Keywords: Virtual reality, user interface, hands-free.

1 Introduction

Immersive virtual reality (VR) commonly uses visualization devices as Head-Mounted Displays (HMDs) capable of generating 3D scenes and tracking the user’s head movement. The Oculus Quest, Oculus Rift, and PlayStation VR are examples of such equipment. Despite significant advancements in HMDs and other VR technologies over the last decade, specialist hardware remains financially out of reach for a large portion of the world’s population. As a result, the short- and medium-term popularization of virtual reality is dependent on lower-cost alternatives. Assuming that mobile devices are already widely adopted, the usage of low-cost HMDs that use mobile devices to produce 3D apps and keep head-tracking, such as Google Cardboard, may be a key to the democratization of virtual reality.

The problem of interaction is a barrier experienced while using these low-cost options. In contrast to the previously mentioned high-end HMDs, which contain sophisticated six degrees of freedom hand controls that the user may use to interact with virtual environments, low-cost HMDs often have at best a few standard physical buttons that are limited in what they can offer.

The creation of effective in-app controls can help compensating the lack of physical controls. That in-app control could take form of a User Interface (UI), which mediates the user’s interaction with the virtual world. Ideally, the UI should be straightforward, simple to use, and adaptable to many applications. From the developer’s point of view, creating applications that are independent of the HMD model to be used by users is an advantage.

The main contribution of this work is a novel orbital based virtual reality UI, focusing on mobile devices. The UI is composed by a positioning system created relative to the user, similar to an orbital system, in which the user is at the center of a virtual sphere and the UI may be moved around using the mobile device’s head tracking and some auxiliary virtual buttons attached to it.

2 Related Work

Various approaches have been discussed in recent years to improve user interaction with VR while requiring nothing more than a low-cost HMD and a smartphone. A first approach, described in the framework proposed in [1], would be to use the cell phone accelerometer to detect false steps and translate them to movement in the virtual world, while interaction with objects would take place through gaze, where a cursor can be placed on the screen indicating where the user is looking, and after looking at an object for a certain time, some action is performed. This technique is known as Dwelling.

However, alternatives to the Dwelling approach for interacting with virtual objects are being explored. The sound of the user’s hand passing over the surfaces of a Google Cardboard can be used to recognize interactive gestures [2], the mobile device’s camera can be used to recognize the user’s hand gestures [3][4] and voice commands can be used to toggle between interaction modes like translation or rotation [5].

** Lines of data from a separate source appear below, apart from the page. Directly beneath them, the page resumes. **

-- ==== Sys2Proof/Machine/Operands.lean ====
section
/-! DEFINITION. The operands of the commands: the fields of every request payload of R201, the samples of the private bus
(R75, R83, R85), and the windows' arithmetic (R5, R6). A reader that answers `none` met a payload whose length differs from
the length its fields call for, which the request's owner refuses BAD-ARG. -/

namespace Sys2Proof.Machine

/-! ## Windows (R5, R6) -/

/-- R5: the length in blocks. -/
def Window.length (w : Window) : Nat := 2 ^ (w.cls + 4)

/-- R5: the last block. -/
def Window.last (w : Window) : Nat := w.base + w.length - 1

/-- R5: the base is a whole multiple of the length. -/
def Window.aligned (w : Window) : Bool := w.base % w.length == 0

/-- Whether a block lies in the window. -/
def Window.contains (w : Window) (block : Nat) : Bool := decide (w.base ≤ block) && decide (block ≤ w.last)

/-- R6: two windows overlap when they share at least one block. -/
def Window.overlaps (w v : Window) : Bool := decide (w.base ≤ v.last) && decide (v.base ≤ w.last)

/-! ## Request payloads (R201) -/

/-- No payload. -/
def readNothing : List Byte → Option Unit
  | [] => some ()
  | _ => none

/-- One byte. -/
def readByte : List Byte → Option Nat
  | [b] => some b.toNat
  | _ => none

/-- A two-byte field alone: a survey number, a cause set or a charge. -/
def readTwo : List Byte → Option Nat
  | [b1, b0] => some (nat2 b1 b0)
  | _ => none

/-- A four-byte field alone: a block or a clock value. -/
def readFour : List Byte → Option Nat
  | [b3, b2, b1, b0] => some (nat4 b3 b2 b1 b0)
  | _ => none

/-- SET-PARAM: a parameter number and a value. -/
def readParamValue : List Byte → Option (Nat × Nat)
  | [n, b3, b2, b1, b0] => some (n.toNat, nat4 b3 b2 b1 b0)
  | _ => none

/-- A label of stated length: the stated length and the bytes sent must agree (R10). -/
def readLabel : List Byte → Option (List Byte)
  | n :: label => if label.length = n.toNat then some label else none
  | [] => none

/-- OPEN-SURVEY: survey number, first window and label. -/
def readOpen : List Byte → Option (Nat × Window × List Byte)
  | n1 :: n0 :: b3 :: b2 :: b1 :: b0 :: c :: rest =>
    (readLabel rest).map fun label => (nat2 n1 n0, { base := nat4 b3 b2 b1 b0, cls := c.toNat }, label)
  | _ => none

/-- ADD-WINDOW: survey number and window. -/
def readAdd : List Byte → Option (Nat × Window)
  | [n1, n0, b3, b2, b1, b0, c] => some (nat2 n1 n0, { base := nat4 b3 b2 b1 b0, cls := c.toNat })
  | _ => none

/-- RENAME: survey number and label. -/
def readRename : List Byte → Option (Nat × List Byte)
  | n1 :: n0 :: rest => (readLabel rest).map fun label => (nat2 n1 n0, label)
  | _ => none

/-- SET-HOLD: survey number and seconds. -/
def readHold : List Byte → Option (Nat × Nat)
  | [n1, n0, b3, b2, b1, b0] => some (nat2 n1 n0, nat4 b3 b2 b1 b0)
  | _ => none

/-- A list of windows of five bytes each. -/
def readWindows : List Byte → Option (List Window)
  | [] => some []
  | b3 :: b2 :: b1 :: b0 :: c :: rest =>
    (readWindows rest).map fun ws => { base := nat4 b3 b2 b1 b0, cls := c.toNat } :: ws
  | _ => none

/-- The operands of RESTORE (R71). -/
abbrev RestoreArgs := Nat × Nat × Nat × Nat × List Byte × List Window

/-- RESTORE: survey number, opened stamp, sealed stamp, hold seconds, label and windows; the payload length is the one the
label length and the window count call for (R71). -/
def readRestore : List Byte → Option RestoreArgs
  | n1 :: n0 :: o3 :: o2 :: o1 :: o0 :: s3 :: s2 :: s1 :: s0 :: h3 :: h2 :: h1 :: h0 :: n :: rest =>
    match rest.drop n.toNat with
    | w :: windows =>
      if windows.length = 5 * w.toNat then
        (readWindows windows).map fun ws =>
          (nat2 n1 n0, nat4 o3 o2 o1 o0, nat4 s3 s2 s1 s0, nat4 h3 h2 h1 h0, rest.take n.toNat, ws)
      else none
    | [] => none
  | _ => none

/-- CHECK-WRITE: first block and count. -/
def readCheck : List Byte → Option (Nat × Nat)
  | [b3, b2, b1, b0, n1, n0] => some (nat4 b3 b2 b1 b0, nat2 n1 n0)
  | _ => none

/-- WRITE-DONE: tag and result. -/
def readDone : List Byte → Option (Nat × Nat)
  | [tag, result] => some (tag.toNat, result.toNat)
  | _ => none

/-! ## The private bus (R75, R83, R85) -/

/-- What the port does on the private bus, in the order of a transfer (R75). -/
inductive BusAction
  /-- A start condition. -/
  | start
  /-- A repeated start condition. -/
  | repeatedStart
  /-- An address phase: the 7-bit address and the direction. -/
  | address (sensor : BitVec 7) (dir : Dir)
  /-- A byte written to the sensor. -/
  | write (byte : Byte)
  /-- A data byte received, which the port acknowledges or not. -/
  | receive (acknowledge : Bool)
  /-- A stop condition. -/
  | stop
  deriving DecidableEq, Repr

/-- R75: what the port puts on the bus in a whole transfer. -/
def Transfer.actions : Transfer → List BusAction
  | .none => []
  | .setup => [.start, .address Config.sensorAddress .write] ++ Config.setupBytes.map .write ++ [.stop]
  | .read =>
    [.start, .address Config.sensorAddress .write, .write Config.readIndex, .repeatedStart,
      .address Config.sensorAddress .read] ++ List.replicate 5 (.receive true) ++ [.receive false, .stop]

/-- How a read is judged at its completion (R75). -/
def readFailed (writeAddress index readAddress : Bool) (data : List Byte) : Bool :=
  !(writeAddress && index && readAddress) || decide (data.length < 6)

/-- R75: a setup is good when the address and all three bytes are acknowledged. -/
def setupGood (address first second third : Bool) : Bool := address && first && second && third

/-- R75: an axis is a signed 16-bit big-endian value divided by 16 and rounded down. -/
def axis (high low : Byte) : Int := (high ++ low).toInt / 16

/-- R83: the magnitude squared. -/
def magnitude2 (x y z : Int) : Nat := (x * x + y * y + z * z).toNat

/-- R85: the class of a sample, from its m2 and the thresholds in force. -/
def classify (ff fi m2 : Nat) : SampleClass :=
  if fi * fi < m2 then .impact
  else if m2 < ff * ff then .low
  else .normal

/-- R75, R83, R85: the sample a read's six data bytes hold, under the thresholds in force. -/
def readSample (ff fi : Nat) : List Byte → Option Sample
  | xh :: xl :: yh :: yl :: zh :: zl :: _ =>
    let x := axis xh xl
    let y := axis yh yl
    let z := axis zh zl
    some { x := x, y := y, z := z, m2 := magnitude2 x y z, cls := classify ff fi (magnitude2 x y z) }
  | _ => none

/-- One bit of the square root below: keep the bit where the square still does not exceed the number. -/
def rootBit (m r b : Nat) : Nat := if (r + 2 ^ b) * (r + 2 ^ b) ≤ m then r + 2 ^ b else r

/-- R83: the integer square root rounded down, for every m2 below 2 to the power 32. -/
def integerRoot (m : Nat) : Nat :=
  [15, 14, 13, 12, 11, 10, 9, 8, 7, 6, 5, 4, 3, 2, 1, 0].foldl (rootBit m) 0

end Sys2Proof.Machine
end

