-- ==== Sys2Proof/Machine/Core.lean ====
section
/-! DEFINITION. The machine handed to the host. -/

def Sys2Proof.core : Host.Core :=
  { State := Sys2Proof.Machine.State, Fault := Sys2Proof.Machine.Fault, Refusal := Sys2Proof.Machine.Refusal,
    step := Sys2Proof.Machine.step, reset := Sys2Proof.Machine.State.reset }
end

For applications such as drone control, flight simulation, and so on, a user interface based on body tilt can improve user experience and the precision of their movements [6].

Text input is also challenging. Using Dwelling can be stressful and exhausting for the user, as well as less efficient than using eye blinking as a command [7]. Low-cost HMDs, however, do not include eye-blinking sensors so far. In [8], a circular UI made of an inner empty circle contained by an outer ring containing characters is proposed, in which selecting a character is as simple as glancing at the chosen letter and then gazing to the inner circle for confirmation, requiring no dwelling time.

Recent researches use non-conventional hands-free interfaces like facial expression [9, 10] and brainwaves [11, 12, 13] interpretation, but both classes require special equipment to be used.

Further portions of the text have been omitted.